Мы подошли к самой ответственной и, пожалуй, самой интересной части — оценке работы фреймворка GinAR в реальных условиях. Позади остались этапы проектирования архитектуры, реализации ключевых компонентов и построения алгоритмов прямого и обратного прохода. Все элементы системы были детально проработаны, проверены и адаптированы к специфике финансовых временных рядов. Теперь пришло время объединить их воедино и, что называется, вывести на трассу — проверить, насколько эффективно GinAR справляется с практическими задачами анализа и прогнозирования.

После завершения офлайн-обучения мы перешли ко второму этапу — тонкой онлайн-настройке, проводимой уже в условиях, приближённых к реальному рынку.

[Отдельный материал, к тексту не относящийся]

-- ==== Sys2Proof/Laws/State.lean ====
section
/-! SUPPORT. The small lemmas of the state: what each update leaves in each field, and what reading a core, a tower or
a context gives after writing one. -/

namespace Sys2Proof.Machine

/-! ### Sparse collections -/

@[simp] theorem fget_fset_same {α : Type} (d : α) (m : FMap α) (k : Nat) (v : α) : fget d (fset m k v) k = v := by
  induction m with
  | nil => simp [fset, fget]
  | cons p r ih =>
    obtain ⟨j, w⟩ := p
    by_cases h1 : k < j
    · simp [fset, fget, h1]
    · by_cases h2 : k = j
      · simp [fset, fget, h2]
      · simp [fset, fget, h1, h2, Ne.symm h2, ih]

@[simp] theorem fget_fset_ne {α : Type} (d : α) (m : FMap α) (k j : Nat) (v : α) (h : j ≠ k) :
    fget d (fset m k v) j = fget d m j := by
  induction m with
  | nil => simp [fset, fget, Ne.symm h]
  | cons p r ih =>
    obtain ⟨i, w⟩ := p
    by_cases h1 : k < i
    · simp [fset, fget, h1, Ne.symm h]
    · by_cases h2 : k = i
      · subst h2; simp [fset, fget, Ne.symm h]
      · by_cases h3 : i = j
        · subst h3; simp [fset, fget, h1, h2]
        · simp [fset, fget, h1, h2, h3, ih]

@[simp] theorem flook_fset_same {α : Type} (m : FMap α) (k : Nat) (v : α) : flook (fset m k v) k = some v := by
  induction m with
  | nil => simp [fset, flook]
  | cons p r ih =>
    obtain ⟨j, w⟩ := p
    by_cases h1 : k < j
    · simp [fset, flook, h1]
    · by_cases h2 : k = j
      · simp [fset, flook, h2]
      · simp [fset, flook, h1, h2, Ne.symm h2, ih]

@[simp] theorem flook_fset_ne {α : Type} (m : FMap α) (k j : Nat) (v : α) (h : j ≠ k) :
    flook (fset m k v) j = flook m j := by
  induction m with
  | nil => simp [fset, flook, Ne.symm h]
  | cons p r ih =>
    obtain ⟨i, w⟩ := p
    by_cases h1 : k < i
    · simp [fset, flook, h1, Ne.symm h]
    · by_cases h2 : k = i
      · subst h2; simp [fset, flook, Ne.symm h]
      · by_cases h3 : i = j
        · subst h3; simp [fset, flook, h1, h2]
        · simp [fset, flook, h1, h2, h3, ih]

/-! ### setCore -/
@[simp] theorem State.setCore_cur (s : State) (g : Nat) (c : Core) : (s.setCore g c).cur = s.cur := rfl
@[simp] theorem State.setCore_agenda (s : State) (g : Nat) (c : Core) : (s.setCore g c).agenda = s.agenda := rfl
@[simp] theorem State.setCore_turn (s : State) (g : Nat) (c : Core) : (s.setCore g c).turn = s.turn := rfl
@[simp] theorem State.setCore_serial (s : State) (g : Nat) (c : Core) : (s.setCore g c).serial = s.serial := rfl
@[simp] theorem State.setCore_freeCtr (s : State) (g : Nat) (c : Core) : (s.setCore g c).freeCtr = s.freeCtr := rfl
@[simp] theorem State.setCore_clock (s : State) (g : Nat) (c : Core) : (s.setCore g c).clock = s.clock := rfl
@[simp] theorem State.setCore_powered (s : State) (g : Nat) (c : Core) : (s.setCore g c).powered = s.powered := rfl
@[simp] theorem State.setCore_booted (s : State) (g : Nat) (c : Core) : (s.setCore g c).booted = s.booted := rfl
@[simp] theorem State.setCore_caps (s : State) (g : Nat) (c : Core) : (s.setCore g c).caps = s.caps := rfl
@[simp] theorem State.setCore_ids (s : State) (g : Nat) (c : Core) : (s.setCore g c).ids = s.ids := rfl
@[simp] theorem State.setCore_mem (s : State) (g : Nat) (c : Core) : (s.setCore g c).mem = s.mem := rfl
@[simp] theorem State.setCore_stale (s : State) (g : Nat) (c : Core) : (s.setCore g c).stale = s.stale := rfl
@[simp] theorem State.setCore_towers (s : State) (g : Nat) (c : Core) : (s.setCore g c).towers = s.towers := rfl
@[simp] theorem State.setCore_remotes (s : State) (g : Nat) (c : Core) : (s.setCore g c).remotes = s.remotes := rfl
@[simp] theorem State.setCore_atoms (s : State) (g : Nat) (c : Core) : (s.setCore g c).atoms = s.atoms := rfl
@[simp] theorem State.setCore_feOps (s : State) (g : Nat) (c : Core) : (s.setCore g c).feOps = s.feOps := rfl
@[simp] theorem State.setCore_lines (s : State) (g : Nat) (c : Core) : (s.setCore g c).lines = s.lines := rfl
@[simp] theorem State.setCore_zeroed (s : State) (g : Nat) (c : Core) : (s.setCore g c).zeroed = s.zeroed := rfl
@[simp] theorem State.setCore_msgs (s : State) (g : Nat) (c : Core) : (s.setCore g c).msgs = s.msgs := rfl
@[simp] theorem State.setCore_linkSeq (s : State) (g : Nat) (c : Core) : (s.setCore g c).linkSeq = s.linkSeq := rfl
@[simp] theorem State.setCore_escs (s : State) (g : Nat) (c : Core) : (s.setCore g c).escs = s.escs := rfl
@[simp] theorem State.setCore_basins (s : State) (g : Nat) (c : Core) : (s.setCore g c).basins = s.basins := rfl
@[simp] theorem State.setCore_afqhdr (s : State) (g : Nat) (c : Core) : (s.setCore g c).afqhdr = s.afqhdr := rfl
@[simp] theorem State.setCore_afqlost (s : State) (g : Nat) (c : Core) : (s.setCore g c).afqlost = s.afqlost := rfl
@[simp] theorem State.setCore_faultWait (s : State) (g : Nat) (c : Core) : (s.setCore g c).faultWait = s.faultWait := rfl
@[simp] theorem State.setCore_saves (s : State) (g : Nat) (c : Core) : (s.setCore g c).saves = s.saves := rfl
@[simp] theorem State.setCore_chans (s : State) (g : Nat) (c : Core) : (s.setCore g c).chans = s.chans := rfl
@[simp] theorem State.setCore_slotReuse (s : State) (g : Nat) (c : Core) : (s.setCore g c).slotReuse = s.slotReuse := rfl
@[simp] theorem State.setCore_closures (s : State) (g : Nat) (c : Core) : (s.setCore g c).closures = s.closures := rfl
@[simp] theorem State.setCore_chReplies (s : State) (g : Nat) (c : Core) : (s.setCore g c).chReplies = s.chReplies := rfl
@[simp] theorem State.setCore_probes (s : State) (g : Nat) (c : Core) : (s.setCore g c).probes = s.probes := rfl
@[simp] theorem State.setCore_barriers (s : State) (g : Nat) (c : Core) : (s.setCore g c).barriers = s.barriers := rfl
@[simp] theorem State.setCore_arrivals (s : State) (g : Nat) (c : Core) : (s.setCore g c).arrivals = s.arrivals := rfl
@[simp] theorem State.setCore_bedMoves (s : State) (g : Nat) (c : Core) : (s.setCore g c).bedMoves = s.bedMoves := rfl
@[simp] theorem State.setCore_guards (s : State) (g : Nat) (c : Core) : (s.setCore g c).guards = s.guards := rfl
@[simp] theorem State.setCore_outbox (s : State) (g : Nat) (c : Core) : (s.setCore g c).outbox = s.outbox := rfl
@[simp] theorem State.setCore_acks (s : State) (g : Nat) (c : Core) : (s.setCore g c).acks = s.acks := rfl
@[simp] theorem State.setCore_windows (s : State) (g : Nat) (c : Core) : (s.setCore g c).windows = s.windows := rfl
@[simp] theorem State.setCore_allocs (s : State) (g : Nat) (c : Core) : (s.setCore g c).allocs = s.allocs := rfl
@[simp] theorem State.setCore_queues (s : State) (g : Nat) (c : Core) : (s.setCore g c).queues = s.queues := rfl
@[simp] theorem State.setCore_easels (s : State) (g : Nat) (c : Core) : (s.setCore g c).easels = s.easels := rfl
@[simp] theorem State.setCore_winners (s : State) (g : Nat) (c : Core) : (s.setCore g c).winners = s.winners := rfl
@[simp] theorem State.setCore_peers (s : State) (g : Nat) (c : Core) : (s.setCore g c).peers = s.peers := rfl
@[simp] theorem State.setCore_flash (s : State) (g : Nat) (c : Core) : (s.setCore g c).flash = s.flash := rfl
@[simp] theorem State.setCore_running (s : State) (g : Nat) (c : Core) : (s.setCore g c).running = s.running := rfl
@[simp] theorem State.setCore_identity (s : State) (g : Nat) (c : Core) : (s.setCore g c).identity = s.identity := rfl
@[simp] theorem State.setCore_derated (s : State) (g : Nat) (c : Core) : (s.setCore g c).derated = s.derated := rfl
@[simp] theorem State.setCore_hot (s : State) (g : Nat) (c : Core) : (s.setCore g c).hot = s.hot := rfl

/-! ### setTower -/
@[simp] theorem State.setTower_cur (s : State) (t : Nat) (w : Tower) : (s.setTower t w).cur = s.cur := rfl
@[simp] theorem State.setTower_agenda (s : State) (t : Nat) (w : Tower) : (s.setTower t w).agenda = s.agenda := rfl
@[simp] theorem State.setTower_turn (s : State) (t : Nat) (w : Tower) : (s.setTower t w).turn = s.turn := rfl
@[simp] theorem State.setTower_serial (s : State) (t : Nat) (w : Tower) : (s.setTower t w).serial = s.serial := rfl
@[simp] theorem State.setTower_freeCtr (s : State) (t : Nat) (w : Tower) : (s.setTower t w).freeCtr = s.freeCtr := rfl
@[simp] theorem State.setTower_clock (s : State) (t : Nat) (w : Tower) : (s.setTower t w).clock = s.clock := rfl
@[simp] theorem State.setTower_powered (s : State) (t : Nat) (w : Tower) : (s.setTower t w).powered = s.powered := rfl
@[simp] theorem State.setTower_booted (s : State) (t : Nat) (w : Tower) : (s.setTower t w).booted = s.booted := rfl
@[simp] theorem State.setTower_caps (s : State) (t : Nat) (w : Tower) : (s.setTower t w).caps = s.caps := rfl
@[simp] theorem State.setTower_ids (s : State) (t : Nat) (w : Tower) : (s.setTower t w).ids = s.ids := rfl
@[simp] theorem State.setTower_mem (s : State) (t : Nat) (w : Tower) : (s.setTower t w).mem = s.mem := rfl
@[simp] theorem State.setTower_stale (s : State) (t : Nat) (w : Tower) : (s.setTower t w).stale = s.stale := rfl
@[simp] theorem State.setTower_cores (s : State) (t : Nat) (w : Tower) : (s.setTower t w).cores = s.cores := rfl
@[simp] theorem State.setTower_remotes (s : State) (t : Nat) (w : Tower) : (s.setTower t w).remotes = s.remotes := rfl
@[simp] theorem State.setTower_atoms (s : State) (t : Nat) (w : Tower) : (s.setTower t w).atoms = s.atoms := rfl
@[simp] theorem State.setTower_feOps (s : State) (t : Nat) (w : Tower) : (s.setTower t w).feOps = s.feOps := rfl
@[simp] theorem State.setTower_lines (s : State) (t : Nat) (w : Tower) : (s.setTower t w).lines = s.lines := rfl
@[simp] theorem State.setTower_zeroed (s : State) (t : Nat) (w : Tower) : (s.setTower t w).zeroed = s.zeroed := rfl
@[simp] theorem State.setTower_msgs (s : State) (t : Nat) (w : Tower) : (s.setTower t w).msgs = s.msgs := rfl
@[simp] theorem State.setTower_linkSeq (s : State) (t : Nat) (w : Tower) : (s.setTower t w).linkSeq = s.linkSeq := rfl
@[simp] theorem State.setTower_escs (s : State) (t : Nat) (w : Tower) : (s.setTower t w).escs = s.escs := rfl
@[simp] theorem State.setTower_basins (s : State) (t : Nat) (w : Tower) : (s.setTower t w).basins = s.basins := rfl
@[simp] theorem State.setTower_afqhdr (s : State) (t : Nat) (w : Tower) : (s.setTower t w).afqhdr = s.afqhdr := rfl
@[simp] theorem State.setTower_afqlost (s : State) (t : Nat) (w : Tower) : (s.setTower t w).afqlost = s.afqlost := rfl
@[simp] theorem State.setTower_faultWait (s : State) (t : Nat) (w : Tower) : (s.setTower t w).faultWait = s.faultWait := rfl
@[simp] theorem State.setTower_saves (s : State) (t : Nat) (w : Tower) : (s.setTower t w).saves = s.saves := rfl
@[simp] theorem State.setTower_chans (s : State) (t : Nat) (w : Tower) : (s.setTower t w).chans = s.chans := rfl
@[simp] theorem State.setTower_slotReuse (s : State) (t : Nat) (w : Tower) : (s.setTower t w).slotReuse = s.slotReuse := rfl
@[simp] theorem State.setTower_closures (s : State) (t : Nat) (w : Tower) : (s.setTower t w).closures = s.closures := rfl
@[simp] theorem State.setTower_chReplies (s : State) (t : Nat) (w : Tower) : (s.setTower t w).chReplies = s.chReplies := rfl
@[simp] theorem State.setTower_probes (s : State) (t : Nat) (w : Tower) : (s.setTower t w).probes = s.probes := rfl
@[simp] theorem State.setTower_barriers (s : State) (t : Nat) (w : Tower) : (s.setTower t w).barriers = s.barriers := rfl
@[simp] theorem State.setTower_arrivals (s : State) (t : Nat) (w : Tower) : (s.setTower t w).arrivals = s.arrivals := rfl
@[simp] theorem State.setTower_bedMoves (s : State) (t : Nat) (w : Tower) : (s.setTower t w).bedMoves = s.bedMoves := rfl
@[simp] theorem State.setTower_guards (s : State) (t : Nat) (w : Tower) : (s.setTower t w).guards = s.guards := rfl
@[simp] theorem State.setTower_outbox (s : State) (t : Nat) (w : Tower) : (s.setTower t w).outbox = s.outbox := rfl
@[simp] theorem State.setTower_acks (s : State) (t : Nat) (w : Tower) : (s.setTower t w).acks = s.acks := rfl
@[simp] theorem State.setTower_windows (s : State) (t : Nat) (w : Tower) : (s.setTower t w).windows = s.windows := rfl
@[simp] theorem State.setTower_allocs (s : State) (t : Nat) (w : Tower) : (s.setTower t w).allocs = s.allocs := rfl
@[simp] theorem State.setTower_queues (s : State) (t : Nat) (w : Tower) : (s.setTower t w).queues = s.queues := rfl
@[simp] theorem State.setTower_easels (s : State) (t : Nat) (w : Tower) : (s.setTower t w).easels = s.easels := rfl
@[simp] theorem State.setTower_winners (s : State) (t : Nat) (w : Tower) : (s.setTower t w).winners = s.winners := rfl
@[simp] theorem State.setTower_peers (s : State) (t : Nat) (w : Tower) : (s.setTower t w).peers = s.peers := rfl
@[simp] theorem State.setTower_flash (s : State) (t : Nat) (w : Tower) : (s.setTower t w).flash = s.flash := rfl
@[simp] theorem State.setTower_running (s : State) (t : Nat) (w : Tower) : (s.setTower t w).running = s.running := rfl
@[simp] theorem State.setTower_identity (s : State) (t : Nat) (w : Tower) : (s.setTower t w).identity = s.identity := rfl
@[simp] theorem State.setTower_derated (s : State) (t : Nat) (w : Tower) : (s.setTower t w).derated = s.derated := rfl
@[simp] theorem State.setTower_hot (s : State) (t : Nat) (w : Tower) : (s.setTower t w).hot = s.hot := rfl
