-- ==== Sys2Proof/Tests/Slice0.lean ====
section
/-! SUPPORT. The model's own tests: words written out from the spec's encodings, ill-formed terms, single steps on small
states with the results of the spec's tables, and a witness that the hypotheses of every statement can be met. -/

namespace Sys2Proof.Tests

open Sys2Proof Sys2Proof.Machine Sys2Proof.Safety Sys2Proof.Claims

set_option Elab.async false

/-! ### Words of the spec's listings -/

/-- spec/06_scalar_commentary.md and R125, spec/07_execution_model.md. -/
theorem test_words_scalar :
    decode 0x2C401234 = .ok (.lui ⟨4, 0x1234⟩ ) ∧ decode 0x0C410567 = .ok (.addi ⟨4, 4, false, 0x567⟩) ∧
    decode 0x24410020 = .ok (.slli ⟨4, 4, false, 32⟩) ∧ decode 0x0C515DEF = .ok (.addi ⟨5, 5, false, 0x1DEF⟩) ∧
    decode 0x04514029 = .ok (.zextw ⟨5, 5, false⟩) ∧ decode 0x04410503 = .ok (.or ⟨4, 4, 5, false, false⟩) ∧
    decode 0x24D30804 = .ok (.srli ⟨13, 12, false, 4⟩) ∧ decode 0x20E30064 = .ok (.sltiu ⟨14, 12, false, 100⟩) := by decide +kernel

/-- The branches and jumps of spec/08_execution_commentary.md, spec/12_ordering_by_goal.md and spec/24_traps_commentary.md. -/
theorem test_words_transfer :
    decode 0x40C00005 = .ok (.beq ⟨12, 0, false, false, 5⟩) ∧ decode 0x38134000 = .ok (.jalr ⟨1, 13, false, 0⟩) ∧
    decode 0x44700FFD = .ok (.bne ⟨7, 0, false, false, 0xFFD⟩) ∧ decode 0x40800FFF = .ok (.beq ⟨8, 0, false, false, 0xFFF⟩) ∧
    decode 0x44C3403C = .ok (.bne ⟨12, 13, false, false, 60⟩) := by decide +kernel

/-- Loads, stores and atomics of spec/12_ordering_by_goal.md. -/
theorem test_words_memory :
    decode 0x70D50000 = .ok (.ld ⟨13, 20, false, 0, false, 0⟩) ∧ decode 0x70550002 = .ok (.ld ⟨5, 20, false, 0, false, 2⟩) ∧
    decode 0x68510000 = .ok (.lw ⟨5, 4, false, 0, false, 0⟩) ∧ decode 0x84910701 = .ok (.sd ⟨9, 4, false, false, 3, true, 1⟩) ∧
    decode 0x70810701 = .ok (.ld ⟨8, 4, false, 3, true, 1⟩) ∧ decode 0x84C080FF = .ok (.sd ⟨12, 2, false, false, 0, false, 0xFF⟩) ∧
    decode 0x90628B70 = .ok (.amodSwap ⟨6, 10, 11, 3, true⟩) ∧ decode 0x90C50D6A = .ok (.amodAddbnd ⟨12, 20, 13, 3, false⟩) ∧
    decode 0x90050F71 = .ok (.amodAdd ⟨0, 20, 15, 3, true⟩) := by decide +kernel

/-- SYNC, TASK, CACHE and SYS words of spec/07, 09, 12 and 24. -/
theorem test_words_system :
    decode 0x94028501 = .ok (.put ⟨10, 5, false, false⟩) ∧ decode 0x94428000 = .ok (.take ⟨4, 10, false⟩) ∧
    decode 0x9C50000E = .ok (.bara ⟨5⟩) ∧ decode 0x9C01400F = .ok (.barw ⟨5, false⟩) ∧ decode 0x9CC5000A = .ok (.enq ⟨12, 20, false⟩) ∧
    decode 0x9C124007 = .ok (.fork ⟨1, 9, false⟩) ∧ decode 0x9C004008 = .ok (.retf ⟨1, false⟩) ∧ decode 0x9C00C009 = .ok (.fwait ⟨3, false⟩) ∧
    decode 0xB4028B00 = .ok (.l2pf ⟨10, 11, false, false⟩) ∧ decode 0xB4428B01 = .ok (.l2disc ⟨4, 10, 11, false, false⟩) ∧
    decode 0xB4518702 = .ok (.l2zero ⟨5, 6, 7, false, false⟩) ∧ decode 0xB4518703 = .ok (.cflush ⟨5, 6, 7, false, false⟩) ∧
    decode 0xB4418704 = .ok (.tlbinv ⟨4, 6, 7, false, false⟩) ∧ decode 0xB841870A = .ok (.resume ⟨4, 6, 7, false, false⟩) ∧
    decode 0xB8C40102 = .ok (.srr ⟨12, 0x401⟩) ∧ decode 0xB8C40302 = .ok (.srr ⟨12, 0x403⟩) := by decide +kernel

/-- Vector, tile and copy words of spec/18, 19, 20 and 21. -/
theorem test_words_engines :
    decode 0xA48001D0 = .ok (.vrmax ⟨1, 0, 0, false⟩) ∧ decode 0xA8540080 = .ok (.vsplat ⟨5, 2⟩) ∧
    decode 0xA5840010 = .ok (.vsub ⟨3, 0, 2, 0, false⟩) ∧ decode 0xA5B000B0 = .ok (.vexp2 ⟨3, 3, 0, false⟩) ∧
    decode 0xA4B001C0 = .ok (.vradd ⟨1, 3, 0, false⟩) ∧ decode 0xA5B40040 = .ok (.vdiv ⟨3, 3, 2, 0, false⟩) ∧
    decode 0xA7820160 = .ok (.vcmplt ⟨7, 0, 1, 0, false⟩) ∧ decode 0xA4200228 = .ok (.vcopy ⟨0, 2, 0, true⟩) ∧
    decode 0xAC400000 = .ok (.tbind ⟨4⟩) ∧ decode 0xBC500080 = .ok (.tset ⟨5, 0⟩) ∧ decode 0xBC60A080 = .ok (.tset ⟨6, 5⟩) ∧
    decode 0xAC014003 = .ok (.tzero ⟨5, false⟩) ∧ decode 0xAC814702 = .ok (.tmma ⟨8, 5, 7, false, false⟩) ∧
    decode 0xAC014905 = .ok (.tstore ⟨5, 9, false, false⟩) ∧ decode 0xAC018804 = .ok (.tload ⟨6, 8, false, false⟩) ∧
    decode 0xAC400001 = .ok (.tfree ⟨4⟩) ∧ decode 0xBCA00180 = .ok (.cpset ⟨10, 0⟩) ∧ decode 0xBD012180 = .ok (.cpset ⟨16, 9⟩) ∧
    decode 0xB042C900 = .ok (.cpgo ⟨4, 11, 9, false, false⟩) := by decide +kernel

/-- R30, R31, R35: words that name no instruction. -/
theorem test_words_none :
    decode 0 = .ill .opcode ∧ decode 0xC0000000 = .ill .opcode ∧ decode 0xFFFFFFFF = .ill .opcode := by decide +kernel

/-- Every constructor with a word: what it encodes to decodes back to it, at operands with every field set. -/
theorem test_words_back :
    ([.jt ⟨5, 6, false, true, 0xABC⟩, .sq ⟨6, 7, true, false, 4, true, 0x81⟩, .fenceSc ⟨4⟩, .imask ⟨63⟩, .send ⟨5, 6, 7, true⟩,
      .recv ⟨6, 7⟩, .glaze ⟨5, 6, 7, false, false⟩, .vsacc ⟨1, 2, 3, 4, true⟩, .vfma ⟨1, 2, 3, 4, 2, true⟩, .strset ⟨5, 3, 12⟩,
      .ringget ⟨5, 7, 4⟩, .trytake ⟨8, 9, true⟩, .fesetRegister ⟨5⟩, .csel ⟨5, 6, 7, true, true⟩, .fma ⟨63, 62, 61, true, false⟩,
      .srw ⟨5, 0xC01, true⟩, .repart ⟨5, 6, false⟩, .iret, .exit, .halt, .breakI] : List Instr).all
      (fun i => match encode i with
        | some w => decide (decode w = .ok i)
        | none => false) = true := by decide +kernel
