-- ==== Sys2Proof/Syntax.lean ====
section
/-! DEFINITION. The 34 host operations of DFCF (30_encoding.md R100), one constructor per row of
spec/opcode_table.json, with their operands (10_state.md R36): a logical address `a`, a byte count
`n` for reads, a list of bytes `data` for writes. -/

namespace Sys2Proof

/-- An operation request (10_state.md R36, 30_encoding.md R100). -/
inductive Instr
  | readFc0 (a : Addr) (n : Len)
  | readFc1 (a : Addr) (n : Len)
  | readFc2 (a : Addr) (n : Len)
  | readFc3 (a : Addr) (n : Len)
  | pagerd (a : Addr) (n : Len)
  | bufrdLow1 (a : Addr) (n : Len)
  | bufrdLow2 (a : Addr) (n : Len)
  | bufrdHigh1 (a : Addr) (n : Len)
  | bufrdHigh2 (a : Addr) (n : Len)
  | bufwr1 (a : Addr) (data : List Byte)
  | bufwr2 (a : Addr) (data : List Byte)
  | wtbE1 (a : Addr) (data : List Byte)
  | wtbE2 (a : Addr) (data : List Byte)
  | wtbN (a : Addr) (data : List Byte)
  | wrbackE1 (a : Addr)
  | wrbackE2 (a : Addr)
  | wrbackN1 (a : Addr)
  | wrbackN2 (a : Addr)
  | copy1 (a : Addr)
  | copy2 (a : Addr)
  | cmp1 (a : Addr)
  | cmp2 (a : Addr)
  | cmpres
  | erasePage (a : Addr)
  | eraseBlock (a : Addr)
  | eraseSector (a : Addr)
  | eraseChip
  | identify
  | init
  | deinit
  | ready
  | psmRefresh
  | psmCached
  | epe
  deriving DecidableEq, Repr

/-- Why bytes on the host port are no request (30_encoding.md R97; log 1). -/
inductive DecodeError
  /-- no byte at all -/
  | empty
  /-- the first byte is no request code -/
  | unknownCode (b : Byte)
  /-- the byte after a request code that several operations share selects none of them -/
  | unknownSelector (b : Byte)
  /-- the bytes after 0xC7 are not the magic sequence of ERASE.CHIP -/
  | notMagic
  /-- fewer bytes than the operation's operands take -/
  | truncated
  /-- more bytes than the operation's operands take -/
  | trailing
  deriving DecidableEq, Repr

end Sys2Proof
end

Обучение велось в тестере стратегий MetaTrader 5, где модель шаг за шагом, свеча за свечой, анализировала рынок в потоковом режиме. Это не только позволило протестировать устойчивость модели к шуму, рыночным искажениям и случайным колебаниям, но и стало важным инструментом адаптации: модель не просто запоминала, а действительно училась работать в реальных, непредсказуемых условиях. Такой подход существенно повысил её живучесть, снизил переобучение и улучшил обобщающую способность.

Финальным шагом стало тестирование модели на полностью новых данных — котировках за период с Января по Март 2025 года. Все параметры и внутренние настройки, используемые в ходе обучения, были сохранены без изменений. Таким образом, полученные результаты позволяют объективно оценить не только точность, но и прикладную надёжность предложенного подхода.

Результаты тестирования модели позволяют получить объективное представление о её реальной эффективности и устойчивости вне обучающей выборки. Начальный депозит в $100 был увеличен до $1087.74, что эквивалентно приросту капитала более чем в 10 раз — результат на первый взгляд впечатляющий. Однако, если копнуть глубже, становится заметна характерная особенность: модель демонстрирует высокую эффективность в начале тестового периода, а затем — с отдалением от обучающей выборки — её результативность начинает снижаться.

Автор: Dmitriy Gizlyk

 
   redefinition of default parameter NeuroNet.mqh 13794 177
    no one of the overloads can be applied to the function call Math.mqh 66 20

   bool Math::MathPow(const double&[],const double,double&[]) Math.mqh 2976 6

 

чего-то опять они там нахимичили с вызовом функций...помогите разобраться, плиз...

не видит 

double Math::MathPow(double a) допустим а предлагает только реализации для массивов:

 bool Math::MathPow(const double&[],const double,double&[]) Math.mqh

которые непонятно вообще для чего нужны?!(((

 
Andrew_7543 #:

чего-то опять они там нахимичили с вызовом функций...помогите разобраться, плиз...

не видит 

double Math::MathPow(double a) допустим а предлагает только реализации для массивов:

 bool Math::MathPow(const double&[],const double,double&[]) Math.mqh

которые непонятно вообще для чего нужны?!(((

В местах возникновения ошибки ошибки замени MathPow на ::MathPow,  это позволит обращаться к функциям компилятора, а не объявленным в классе. 

 
спс) собственно, а что еще оставалось - пошел поэтому пути...
 
Dmitriy Gizlyk #:

В местах возникновения ошибки замени MathPow на ::MathPow,  это позволит обращаться к функциям компилятора, а не объявленным в классе. 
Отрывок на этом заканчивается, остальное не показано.